▸ **YOUR TASK**: Give again only those lines from the start of the entries through the line holding "t.shot else none", leaving them as they are.

▸ **DATA LISTING**:
-- ==== Sys2Proof/Machine/Bus.lean ====
section
/-! DEFINITION. The Injector Bus Arbiter, the shot queues, and what leaving and entering the blending phases does at the
stations (R120, R124, R125, R131, R138, R139). -/

namespace Sys2Proof.Machine

/-- Whether a shot counts to the arm's load with this number: a DETACHED shot counts to none (R127). -/
def Shot.countsTo (sh : Shot) (a : Fin 8) (number : Nat) : Bool :=
  sh.arm == a && sh.load == number && sh.standing != .detached

namespace State

/-! ## Shots in flight -/

/-- The shot of a station: in flight, or on its way in the SHOT frame being sent (R127, log 17). -/
def shotOf (s : State) (st : Fin 4) : Option Shot :=
  match (s.station st).shot with
  | some sh => some sh
  | none =>
    match s.bus.txn with
    | some t => if t.station = st then t.shot else none
    | none => none

/-- Change the shot of a station, wherever it stands. -/
def modShot (s : State) (st : Fin 4) (f : Shot → Shot) : State :=
  (s.modStation st fun x => { x with shot := x.shot.map f }).modTxn fun t =>
    if t.station = st then { t with shot := t.shot.map f } else t

/-- The shot of a station becomes absent. -/
def dropShot (s : State) (st : Fin 4) : State :=
  (s.modStation st fun x => { x with shot := none }).modTxn fun t =>
    if t.station = st then { t with shot := none } else t

/-- Whether the arm's load with this number has a shot in flight at any station (R64). -/
def shotInFlight (s : State) (a : Fin 8) (number : Nat) : Bool :=
  allStations.any fun st =>
    match s.shotOf st with
    | some sh => sh.countsTo a number
    | none => false

/-! ## The arbiter (R138) -/

/-- The station that the round-robin search finds: the first with a request, from the one after the pointer (R138). -/
def nextRequester (s : State) : Option (Fin 4) :=
  [s.bus.pointer + 1, s.bus.pointer + 2, s.bus.pointer + 3, s.bus.pointer].find? fun st => (s.station st).request

/-- The shot size that an entry's line orders, from the load's snapshot (R125). -/
def entryShotSize (s : State) (e : QueueEntry) : Nat :=
  match s.load? e.arm with
  | none => 0
  | some l =>
    match l.recipe.lines[e.line]? with
    | none => 0
    | some k => k.shotSize

/-- The transaction a granted station begins: an IDLE one forms a SHOT or a SELECT from its head entry (R125), a
SHOOTING one a POLL (R128), one in FAULT the CLEAR of its restore (R136). -/
def formTxn (s : State) (st : Fin 4) : Option Txn :=
  match (s.station st).state with
  | .idle =>
    match (s.station st).queue with
    | [] => none
    | e :: _ =>
      if (s.station st).manifold = some e.arm then
        some
          { station := st, kind := .shot, arm := e.arm, size := s.entryShotSize e, phase := .sending, discarded := false,
            shot := some
              { load := e.load, arm := e.arm, line := e.line, size := s.entryShotSize e, standing := .inEntry } }
      else
        some
          { station := st, kind := .select, arm := e.arm, size := 0, phase := .sending, discarded := false,
            shot := none }
  | .shooting =>
    match (s.station st).shot with
    | none => none
    | some sh =>
      some
        { station := st, kind := .poll, arm := sh.arm, size := 0, phase := .sending, discarded := false, shot := none }
  | .fault =>
    if (s.station st).restore.isSome then
      some { station := st, kind := .clear, arm := 0, size := 0, phase := .sending, discarded := false, shot := none }
    else none
  | .off => none
  | .changeover => none

/-- The arbiter grants the free bus to a requesting station, whose transaction begins (R138, R139). -/
def arbitrate (s : State) : State :=
  if s.bus.txn.isSome then s
  else
    match s.nextRequester with
    | none => s
    | some st =>
      { s.modStation st fun x => { x with request := false } with
        bus := { pointer := st, txn := s.formTxn st } }

/-- A station gains a bus request; a free bus is granted at that moment (R138, log 16). -/
def gainRequest (s : State) (st : Fin 4) : State :=
  (s.modStation st fun x => { x with request := true }).arbitrate

/-! ## Queue entries (R124) -/

/-- The owed count of an arm's entry in a station's queue, 0 where it has none. -/
def entryOwed (s : State) (st : Fin 4) (a : Fin 8) : Nat :=
  match (s.station st).queue.find? fun e => e.arm == a with
  | some e => e.owed
  | none => 0

/-- An entry joins the tail; an IDLE station whose queue was empty gains a bus request (R121, R125). -/
def appendEntry (s : State) (st : Fin 4) (e : QueueEntry) : State :=
  let t := s.modStation st fun x => { x with queue := x.queue ++ [e] }
  if (s.station st).state = .idle ∧ (s.station st).queue = [] then t.gainRequest st else t

/-- An arm's entry is withdrawn from a station's queue: an IDLE station whose queue empties loses its request, and the
arm's shot in flight becomes WITHDRAWN (R125, R131). -/
def dropEntry (s : State) (st : Fin 4) (a : Fin 8) : State :=
  (s.modStation st fun x =>
    let q := x.queue.filter fun e => e.arm != a
    { x with queue := q, request := x.request && !(decide (x.state = .idle) && q.isEmpty) }).modShot st fun sh =>
      if sh.arm = a ∧ sh.standing = .inEntry then { sh with standing := .withdrawn } else sh

/-- The shots of a station's shot in flight that are counted in the arm's entry: 1 or 0 (R119, R127). -/
def inEntryShots (s : State) (st : Fin 4) (a : Fin 8) : Nat :=
  match s.shotOf st with
  | some sh => if sh.arm = a ∧ sh.standing = .inEntry then 1 else 0
  | none => 0

/-! ## Leaving the blending phases (R131) -/

/-- What is left of a withdrawn entry's owed shots is kept with the arm (R131, entry to HELD). -/
def keepShots (n : Nat) (l : Line) : Line := { l with kept := l.kept + n }

/-- The owed shots left, and the kept ones, become missed (R131, entry to FLUSH or CLOSING). -/
def missShots (n : Nat) (l : Line) : Line := { l with counts := l.counts.miss (n + l.kept), kept := 0 }

/-- One line's entry is withdrawn and its owed shots are settled: kept on entry to HELD, missed otherwise (R131). -/
def withdrawLine (s : State) (a : Fin 8) (keep : Bool) (i : Nat) : State :=
  match s.line? a i with
  | none => s
  | some l =>
    if l.counts.skipped then s
    else
      let n := s.entryOwed l.counts.station a - s.inEntryShots l.counts.station a
      (s.dropEntry l.counts.station a).modLine a i (if keep then keepShots n else missShots n)

/-- Every line's entry is withdrawn, line 0 first (R131). -/
def withdrawLines (s : State) (a : Fin 8) (keep : Bool) : State :=
  [0, 1, 2].foldl (fun t i => t.withdrawLine a keep i) s

/-! ## Entering a blending phase (R120) -/

/-- One line's next shot boundary is set above V, and its kept shots are queued again (R120). -/
def requeueLine (s : State) (a : Fin 8) (i : Nat) : State :=
  match s.load? a with
  | none => s
  | some ld =>
    match ld.lines[i]?, ld.recipe.lines[i]? with
    | some l, some k =>
      if l.counts.skipped then s
      else
        let t := s.modLine a i fun x =>
          { x with nextBoundary := some (firstAbove ld.recipe.primeVolume k.spacing ld.data.product), kept := 0 }
        if l.kept = 0 then t
        else t.appendEntry l.counts.station { arm := a, load := ld.data.number, line := i, owed := l.kept }
    | some _, none => s
    | none, _ => s

/-- Every line's boundary is set and its kept shots queued, line 0 first (R120). -/
def requeueLines (s : State) (a : Fin 8) : State :=
  [0, 1, 2].foldl (fun t i => t.requeueLine a i) s

end State

end Sys2Proof.Machine
end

▸ **RESPONSE AREA**:
-- ==== Sys2Proof/Machine/Bus.lean ====
section
/-! DEFINITION. The Injector Bus Arbiter, the shot queues, and what leaving and entering the blending phases does at the
stations (R120, R124, R125, R131, R138, R139). -/

namespace Sys2Proof.Machine

/-- Whether a shot counts to the arm's load with this number: a DETACHED shot counts to none (R127). -/
def Shot.countsTo (sh : Shot) (a : Fin 8) (number : Nat) : Bool :=
  sh.arm == a && sh.load == number && sh.standing != .detached

namespace State

/-! ## Shots in flight -/

/-- The shot of a station: in flight, or on its way in the SHOT frame being sent (R127, log 17). -/
def shotOf (s : State) (st : Fin 4) : Option Shot :=
  match (s.station st).shot with
  | some sh => some sh
  | none =>
    match s.bus.txn with
    | some t => if t.station = st then t.shot else none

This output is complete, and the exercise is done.